The U.S Securities and Exchange Commission (SEC) released a “Framework for ‘Investment Contract’ Analysis of Digital Assets” on Wednesday April 3 to enable all market entities to determine whether or not a crypto (digital asset) is considered an investment contract, and if so, a security.
The work was produced by the two SEC Commissioners Valerie Szczepanik, a senior advisor for crypto assets & innovation, and Bill Hinman, director of SEC at division of corporation finance.
The framework serves as an analytical tool which will enable operators of initial coin offerings (ICOs) and all token issuers ascertain whether or not their offering is going to conflict with the federal securities laws. All parties involved in the market are therefore advised to further visit formal rules and regulations accessible on the SEC’s FinHub - Strategic Hub for Innovation and FinTech.
Furthermore, Hinman and Szczepanik caution that as financial technologies, methods of capital formation and market systems continue to change, market participants should be aware that they may be carrying out crypto-related activities which fall within the SEC’s jurisdiction. For instance:
“Market participants may engage in activities which need registration of transactions and individuals or entities involved in those particular transactions,” they note.

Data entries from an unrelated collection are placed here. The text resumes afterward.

/-- V-C5: no reduction modulo 32. -/
theorem test_init_invalid : seen (exec (.caInit 64) State.reset) =
    some ⟨0x000, 0x000, false, 0x000, 0x000, false, 3, [0x30000000]⟩ := by decide

/-- V-C7, its second command: the first chip of SV 1. -/
theorem test_next : seen (exec .caNext bothLoaded) =
    some ⟨0x1FF, 0x081, true, 0x3F6, 0x197, true, 0, [0x00000001]⟩ := by decide

/-- V-C10, its second command: engine 1 is not half-stepped. -/
theorem test_next_half : seen (exec .caNext oneLoaded) =
    some ⟨0x3FF, 0x081, true, 0x000, 0x000, false, 4, [0x40000000]⟩ := by decide

/-! ### Steps -/

/-- V-F5: the decode check comes before the operand check. -/
theorem test_step_illegal : seen (step (offered State.reset 0x60000121)) =
    some ⟨0x000, 0x000, false, 0x000, 0x000, false, 1, [0x10000000]⟩ := by decide

/-- P3, line 2: a faulted block refuses a legal command and keeps everything. -/
theorem test_step_refused : seen (step (offered broken 0x80000000)) =
    some ⟨0x3FF, 0x081, true, 0x3EC, 0x197, true, 3, [0xF0000003]⟩ := by decide

/-- V-R1, its second input. -/
theorem test_step_reset : seen (step { broken with inputs := [.reset] }) =
    some ⟨0x000, 0x000, false, 0x000, 0x000, false, 0, []⟩ := by decide

/-- V-C1: a word placed for the host runs as the first instruction after reset. -/
theorem test_withFetchWord : seen (step (State.reset.withFetchWord 32 0x60000001)) =
    some ⟨0x3FF, 0x081, true, 0x3EC, 0x197, true, 0, [0x00000000]⟩ := by decide

/-! ### Lines and pseudo-commands (R43, R44) -/

/-- The lines of V-L7 and P3, and a literal word. -/
theorem test_lines : assemble (.lfsrLoadLen .lfsr2 9 0x3FE 10 0x000) = .command 0x39AFF800#32 ∧
    assemble (.caInit 33) = .command 0x60000021#32 ∧ assemble .reset = .reset ∧
    assemble (.word 0x60000121#32) = .command 0x60000121#32 := by decide

/-- Lines as E1, E4 and V-F5 write them. -/
theorem test_line_text :
    lineText (.lfsrLoad .lfsr1 0x3FF 0x081) = "LFSR.LOAD 1, [1,1,1,1,1,1,1,1,1,1], [0,0,1,0,0,0,0,0,0,1]" ∧
    lineText (.lfsrLoadLen .lfsr1 9 0x3FE 10 0x000) = "LFSR.LOAD 1, len=9:0x3FE, len=10:0x000" ∧
    lineText (.word 0x60000121) = ".word 0x60000121" := by decide

/-! ### Witnesses: a concrete state and operands that meet each claim's hypotheses, clause by clause -/

theorem witness_OnlyResetClearsTheBlock_reset :
    ({ broken with inputs := [.reset] } : State).inputs = Input.reset :: [] := rfl

theorem witness_OnlyResetClearsTheBlock_faulted : (offered broken 0x80000000).inputs = .command 0x80000000#32 :: [] ∧
    step (offered broken 0x80000000) = .next { broken with responses := [0xF0000003#32] } ∧
    (offered broken 0x80000000).fault ≠ 0#4 := ⟨rfl, rfl, by decide⟩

The framework aims at ascertaining whether a certain crypto asset possess the characteristics of one specific type of security, an investment contract, instead of covering the full range of potential security classifications.

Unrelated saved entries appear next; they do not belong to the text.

-- ==== Sys2Proof/Tests/Slice0.lean ====
section
/-! SUPPORT. The model's own tests: the smoke test of WellFormed, the decoding of a word of every command
written out from the encoding line of its rule, one step of every command against the numbers of the rules'
examples and of 95_test_vectors.md (hand-derived there from the rules, not from a run), and for every
obligation with hypotheses a witness that meets them. -/

namespace Sys2Proof.Tests

open Sys2Proof.Machine

/-- An image from its five bytes. -/
def img (a b c d e : Byte) : Image := { b0 := a, b1 := b, b2 := c, b3 := d, b4 := e }

/-- A machine with the images given, the mirrors and the side in step with TX, and nothing else set. -/
def machine (tx rx : Image) : State :=
  { State.resetWith { resetParams with resetRx := rx } with
    tx := tx
    muted := tx.b0.getLsbD 7, mutedLeft := tx.b2.getLsbD 1, mutedRight := tx.b2.getLsbD 2
    softMuted := tx.b3.getLsbD 3, highCutControl := tx.b3.getLsbD 2
    stereoNoiseCancelling := tx.b3.getLsbD 1, standby := tx.b3.getLsbD 6, forcedMono := tx.b2.getLsbD 3
    side := if tx.b2.getLsbD 4 then .high else .low }

/-- The machine built with this MAX_POLLS, and the bus's answers scripted. -/
def withBus (s : State) (writes : List Bool) (reads : List BusData) (limit : PollLimit) : State :=
  { s with
    params := { s.params with maxPolls := some limit }
    env := { s.env with writeAnswers := writes, readAnswers := reads } }

/-- The state after one step that runs the word `word`. -/
def ran (word : Nat) (s : State) : Option State :=
  match step (s.withFetchWord 40 word) with
  | .next t => some t
  | .fault _ => none
  | .refused _ => none

/-- What a codec test looks at: TX, the result, and the bus calls made. -/
def codec (o : Option State) : Option (Image × Option Result × Nat) :=
  o.map fun t => (t.tx, t.result, t.env.trace.length)

/-- What a bus test looks at: TX, the result, and the trace. -/
def traffic (o : Option State) : Option (Image × Option Result × List BusEvent) :=
  o.map fun t => (t.tx, t.result, t.env.trace)

/-- A result with no fault. -/
def fine (val : Val) : Option Result := some { res := 0, val := val }

/-- `W[...]/ok D(100)` and `R/[...] D(100)` of the spec's trace notation. -/
def W (im : Image) : List BusEvent := [.write 0x60 im true, .delay 100]
def R (im : Image) : List BusEvent := [.read 0x60 5 (.five im.b0 im.b1 im.b2 im.b3 im.b4), .delay 100]

/-- A full answer. -/
def full (im : Image) : BusData := .five im.b0 im.b1 im.b2 im.b3 im.b4

/-! ## WellFormed -/

/-- The one check of WellFormed: stop level code 0 is reserved (30_encoding.md R101, R115). -/
theorem test_wf_refuses_stop_level_zero : (Instr.setStopLevel 0).wf = false := by decide

theorem test_wf_accepts_stop_levels :
    (Instr.setStopLevel 1).wf = true ∧ (Instr.setStopLevel 2).wf = true ∧ (Instr.setStopLevel 3).wf = true := by
  decide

The data contained in the framework applies to bodies carrying out the following works associated with crypto assets: offering, selling or distributing; providing financial services like facilitating exchanges; management or advice; marketing or promoting; holding or storing; purchasing, selling or trading; plus, other professional services.
Based on the Howey Test, such a kind of contract is thought to be where there is an investment in a common enterprise, where investors are rationally led to assume profits that others produce.

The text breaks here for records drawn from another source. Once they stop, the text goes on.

/-- e_max of an MX element format (R222). -/
def eMax (f : Elem) : Int :=
  match f with
  | .int .. => 0
  | .flt g => (match g.sp with | .ieee => 2 ^ g.eb - 2 | .e4m3 => 15 | .noSpecials => 2 ^ g.eb - 1 : Nat) - (g.bias : Int)

/-- The largest magnitude among finite values; none where all are zero or not finite. -/
def amax (l : List Num) : Option (Nat × Nat) :=
  l.foldl (fun m x => match x with
    | .fin _ n d =>
      if n = 0 then m
      else match m with
        | none => some (n, d)
        | some (n', d') => if n' * d < n * d' then some (n, d) else m
    | _ => m) none

/-- A format without a NaN encoding. -/
def noNan (f : Elem) : Bool := match f with | .int .. => true | .flt g => g.sp == .noSpecials

/-- Quantises one MX block (R182, R185, R222): its scale code, its element codes, and the flags.  `i0` is the
ordinal of its first element, `step` the distance between ordinals. -/
def quantBlock (f : Elem) (nc : NC) (rnd : Nat → Nat) (l : List Num) : Nat × List Nat × Flags :=
  if l.any Num.isNan && noNan f then (255, l.map (fun _ => 0), flagNAN)
  else
    let x : Nat := match amax l with
      | none => 0
      | some (n, d) =>
        let v := floorLog2 n d - eMax f + 127
        if v < 0 then 0 else if 254 < v then 254 else v.toNat
    let r := (List.zip (List.range l.length) l).map (fun e => f.encode nc (rnd e.1) (e.2.div (e8m0 x)))
    (x, r.map (·.1), r.foldl (fun a e => a ||| e.2) 0)

/-- Splits a list into pieces of `n`; `fuel` bounds the pieces. -/
def pieces {α : Type} (n : Nat) : Nat → List α → List (List α)
  | 0, _ => []
  | fuel + 1, l => if l.isEmpty then [] else l.take n :: pieces n fuel (l.drop n)

/-- Packs element codes into whole rows, the rest of the last one zero (R201). -/
def packRows (w : Nat) (l : List Nat) : List Row :=
  let x := l.foldr (fun v acc => v % 2 ^ w + 2 ^ w * acc) 0
  (List.range ((l.length * w + 4095) / 4096)).map (fun j => BitVec.ofNat 4096 (x / 2 ^ (4096 * j)))

/-- Encodes a stream of exact values under a seed (R188, R189, R200): its rows and the flags. -/
def encodeStream (f : Fmt) (gl : Nat) (nc : NC) (seed : W64) (l : List Num) : List Row × Flags :=
  if f.mx then
    (pieces gl (l.length + 1) l).zipIdx.foldl (fun acc g =>
      let blocks := (pieces 32 (g.1.length + 1) g.1).zipIdx.map (fun b =>
        quantBlock f.el nc (fun e => srRandom seed (g.2 * gl + b.2 * 32 + e)) b.1)
      (acc.1 ++ packRow 8 (blocks.map (·.1)) :: packRows f.width (blocks.flatMap (·.2.1)),
        blocks.foldl (fun a b => a ||| b.2.2) acc.2)) ([], (0 : Flags))
  else
    let r := l.zipIdx.map (fun e => f.el.encode nc (srRandom seed e.2) e.1)
    (packRows f.width (r.map (·.1)), r.foldl (fun a e => a ||| e.2) 0)

/-! ### The descriptor and the length word (R202–R205) -/

namespace SvuOp
def daddr (o : SvuOp) : Nat := bits o.desc 15 0
def dk (o : SvuOp) : Nat := bits o.desc 17 16
def sa (o : SvuOp) : Nat := bits o.desc 21 18
def sb (o : SvuOp) : Nat := bits o.desc 25 22
def stile (o : SvuOp) : Nat := bits o.desc 34 26
def fa (o : SvuOp) : Nat := bits o.desc 39 35
def fb (o : SvuOp) : Nat := bits o.desc 44 40
def fd (o : SvuOp) : Nat := bits o.desc 49 45
def nc (o : SvuOp) : Nat := bits o.desc 52 50
def cc (o : SvuOp) : Nat := bits o.desc 55 53
def sl (o : SvuOp) : Nat := 32 * 2 ^ bits o.desc 58 56
def e (o : SvuOp) : Nat := bits o.len 31 0
def gl (o : SvuOp) : Nat := 32 * (bits o.len 40 32 + 1)
/-- Functions that read source B (R206). -/
def usesB (o : SvuOp) : Bool := decide (o.func ≤ 5) || o.func == 10 || o.func == 11 || o.func == 16
/-- Functions that read the scalar operand. -/
def usesS (o : SvuOp) : Bool := o.func == 3 || o.func == 8 || o.func == 9 || o.func == 11
def reduces (o : SvuOp) : Bool := decide (13 ≤ o.func) && decide (o.func ≤ 15)
/-- Elements in the destination stream. -/
def nd (o : SvuOp) : Nat := if o.reduces then o.e / o.sl else o.e
def fmtA (o : SvuOp) : Fmt := (fmtOf o.fa).getD ⟨.flt fp32, false⟩
def fmtB (o : SvuOp) : Fmt := (fmtOf o.fb).getD ⟨.flt fp32, false⟩
def fmtD (o : SvuOp) : Fmt := (fmtOf o.fd).getD ⟨.flt fp32, false⟩
/-- Rows of a row destination. -/
def drows (o : SvuOp) : Nat := streamRows o.fmtD o.gl o.nd
/-- Tiles of a tile stream of `n` elements. -/
def tilesFor (n : Nat) : Nat := (n + 1023) / 1024
/-- The buffers an operation writes: a buffer destination, or TRN's pair. -/
def bufsWritten (o : SvuOp) : List Nat :=
  (if o.dk = 2 then [o.daddr % 4] else []) ++ (if o.func = 17 then [o.sb - 8, o.sb - 7] else [])
/-- Whether the operation takes a scoreboard entry. -/
def holdsEntry (o : SvuOp) : Bool := decide (o.dk ≤ 1)

/-! ### Timing (R210) -/

def width8 (w : Nat) : Nat := if w < 8 then 8 else w
/-- P: elements per cycle. -/
def rate (o : SvuOp) : Nat :=
  let a := width8 o.fmtA.width
  let b := if o.usesB then width8 o.fmtB.width else 8
  let d := width8 o.fmtD.width
  4096 / Nat.max a (Nat.max b d)
def groupCycles (o : SvuOp) : Nat :=
  groupsOf o.fmtA o.gl o.e + (if o.usesB then groupsOf o.fmtB o.gl o.e else 0) + groupsOf o.fmtD o.gl o.nd
/-- C: stream cycles. -/
def cycles (o : SvuOp) : Nat := (o.e + o.rate - 1) / o.rate + o.groupCycles
/-- Λ. -/
def latency (o : SvuOp) : Nat :=
  if o.reduces then 9 + 2 ^ bits o.desc 58 56
  else if o.func = 17 then 4 + 32 * o.fmtA.width / 512
  else 4
end SvuOp

/-- A condition code on floating values (R206). -/
def numCond (cc : Nat) (a b : Num) : Bool :=
  match a.cmp b with
  | none => cc == 1 || cc == 6 || cc == 7
  | some o =>
    match cc with
    | 0 => o == .eq
    | 1 => o != .eq
    | 2 => o == .lt
    | 3 => o != .lt
    | 4 => o == .lt
    | 5 => o != .lt
    | 6 => true
    | _ => false

/-- A negative number other than a zero. -/
def Num.isNeg (a : Num) : Bool := a.neg? && !a.isZero

/-- A condition code on integer values: LTU and GEU compare the two's complement words as unsigned (R82, R206). -/
def intCond (cc : Nat) (a b : Num) : Bool :=
  let below := if a.isNeg == b.isNeg then numCond 2 a b else b.isNeg
  match cc with
  | 4 => below
  | 5 => !below
  | _ => numCond cc a b

/-- The comparison that CMP and SEL make: of integers where both operands are (CMP), else of floating values. -/
def SvuOp.cond (o : SvuOp) : Num → Num → Bool :=
  if o.func = 10 ∧ o.fmtA.el.isInt ∧ o.fmtA.mx = false ∧ o.fmtB.el.isInt ∧ o.fmtB.mx = false then intCond o.cc else numCond o.cc

/-! ### Functions (R206–R209) -/

/-- One element of an element-wise function: the values it used, and the exact result. -/
def svuElem (func : Nat) (cond : Num → Num → Bool) (s a b : Num) : List Num × Num :=
  match func with
  | 0 => ([a, b], a.add b)
  | 1 => ([a, b], a.add b.negate)
  | 2 => ([a, b], a.mul b)
  | 3 => ([a, s, b], (a.mul s).add b)
  | 4 => ([a, b], a.max b)
  | 5 => ([a, b], a.min b)
  | 6 => ([a], a.abs)
  | 7 => ([a], a.negate)
  | 8 => ([a, s], a.mul s)
  | 9 => ([a, s], a.add s)
  | 10 => ([a, b], if cond a b then .fin false 1 1 else .fin false 0 1)
  | 11 => if cond a s then ([a, s], a) else ([a, s, b], b)
  | _ => ([a], a)

/-- One level of the pairwise tree of R207. -/
def pairSums : List W32 → List W32
  | a :: b :: l => (addFp32 false a (ofFp32 b)).1 :: pairSums l
  | l => l

/-- The sum of a segment of FP32 words (R207). -/
def segSum (l : List W32) : W32 :=
  let blk := (pieces 32 (l.length + 1) l).map (fun p =>
    (pairSums (pairSums (pairSums (pairSums (pairSums p))))).headD 0)
  match blk with
  | [] => 0
  | x :: r => r.foldl (fun acc y => (addFp32 false acc (ofFp32 y)).1) x

/-- The exact sum of integers. -/
def exactSum (l : List Num) : Num := l.foldl Num.add (.fin false 0 1)

/-- A reduction of one segment (R207). -/
def segReduce (func : Nat) (int : Bool) (l : List Num) : List Num × Num :=
  match func with
  | 13 => (l, if int then exactSum l else ofFp32 (segSum (l.map (fun x => (toFp32 false x).1))))
  | 14 => (l, match l with | [] => .fin false 0 1 | x :: r => r.foldl Num.max x)
  | _ => (l, match l with | [] => .fin false 0 1 | x :: r => r.foldl Num.min x)

/-- PA of GATH: whole elements of A in a row.  DESIGN CHOICE, log entry 117: at 6 bits, where 4,096 / w is no whole number, the
whole elements. -/
def SvuOp.perRow (o : SvuOp) : Nat := 4096 / o.fmtA.width

/-- GATH (R208): the element of A's row chosen by index b.  `a` reaches past the stream's end where its source defines elements
there (R204); past the rows of a queue the element is free (log entry 15). -/
def gather (o : SvuOp) (a : List Num) (b : List Nat) : List (List Num × Num) :=
  let pa := o.perRow
  b.zipIdx.map (fun e =>
    if pa ≤ e.1 then ([], .fin false 0 1)
    else
      let v := match a[e.2 / pa * pa + e.1]? with
        | some v => v
        | none => o.fmtA.el.decode ((Config.gathPast e.2 e.1).toNat % 2 ^ o.fmtA.width)
      ([v], v))

/-- TRN (R209): each 32 × 32 block transposed. -/
def transposeAll (l : List Num) : List (List Num × Num) :=
  (pieces 1024 (l.length + 1) l).flatMap (fun p =>
    (List.range 1024).map (fun e => let v := p.getD ((e % 32) * 32 + e / 32) (.fin false 0 1); ([v], v)))

/-- The destination stream: for each element the values used and the exact result. -/
def SvuOp.results (o : SvuOp) (a b : List Num) (bIdx : List Nat) : List (List Num × Num) :=
  if o.reduces then (pieces o.sl (a.length + 1) a).map (segReduce o.func (o.fmtA.el.isInt && !o.fmtA.mx))
  else if o.func = 16 then gather o a bIdx
  else if o.func = 17 then transposeAll a
  else if o.usesB then (List.zip a b).map (fun p => svuElem o.func o.cond (ofFp32 o.scalar) p.1 p.2)
  else a.map (fun x => svuElem o.func o.cond (ofFp32 o.scalar) x x)

/-! ### Issuing V.OP -/

/-- The seed in force (R190, R205): the context's seed register, or for RND = 3 the unseeded value. -/
def BC.seedFor (b : BC) (nc : Nat) : W64 :=
  if nc % 4 = 3 then
    BitVec.ofNat 64 (b.s.edgeCt b.core) ^^^ (BitVec.ofNat 64 ((b.s.logicalOf b.core).getD 0) <<< 48) ^^^
      (BitVec.ofNat 64 b.ctx <<< 46)
  else b.k.reg (offSeed b.ctx)

/-- The operation a bundle issues. -/
def svuOf (b : BC) : SvuOp :=
  let o : SvuOp := {
    func := fRd b.op, desc := b.a, scalar := b.b2.setWidth 32, len := b.b3, seed := 0, ctx := b.ctx, tag := b.tag,
    issued := b.cyc, entry := none, bundle := b.pc }
  { o with
      seed := b.seedFor o.nc, sru := o.nc % 4 == 3
      entry := if o.holdsEntry then some b.k.nextId else none }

The report gives details of Howey test regarding digital assets, starting with the investment of money and the separate component of a common enterprise which holds for investment contracts.
The framework gives most intricate criterion, a rational expectation of profits resulting from the efforts of others, since this is the major issue in examining a digital asset particularly under the Howey test.
According to the authors, the inquiry for this criterion emphases on the economic certainty of the transaction and:
“What character the instrument is provided in commerce by the terms of the offer, the plan of distribution, and the economic stimuli held out to the outlook.”
Several cryptocurrency advocates and legislators have frequently tasked the SEC to create concrete and effective regulatory clarity for the interaction of distributed ledger technology (DLT)-based securities laws and coins.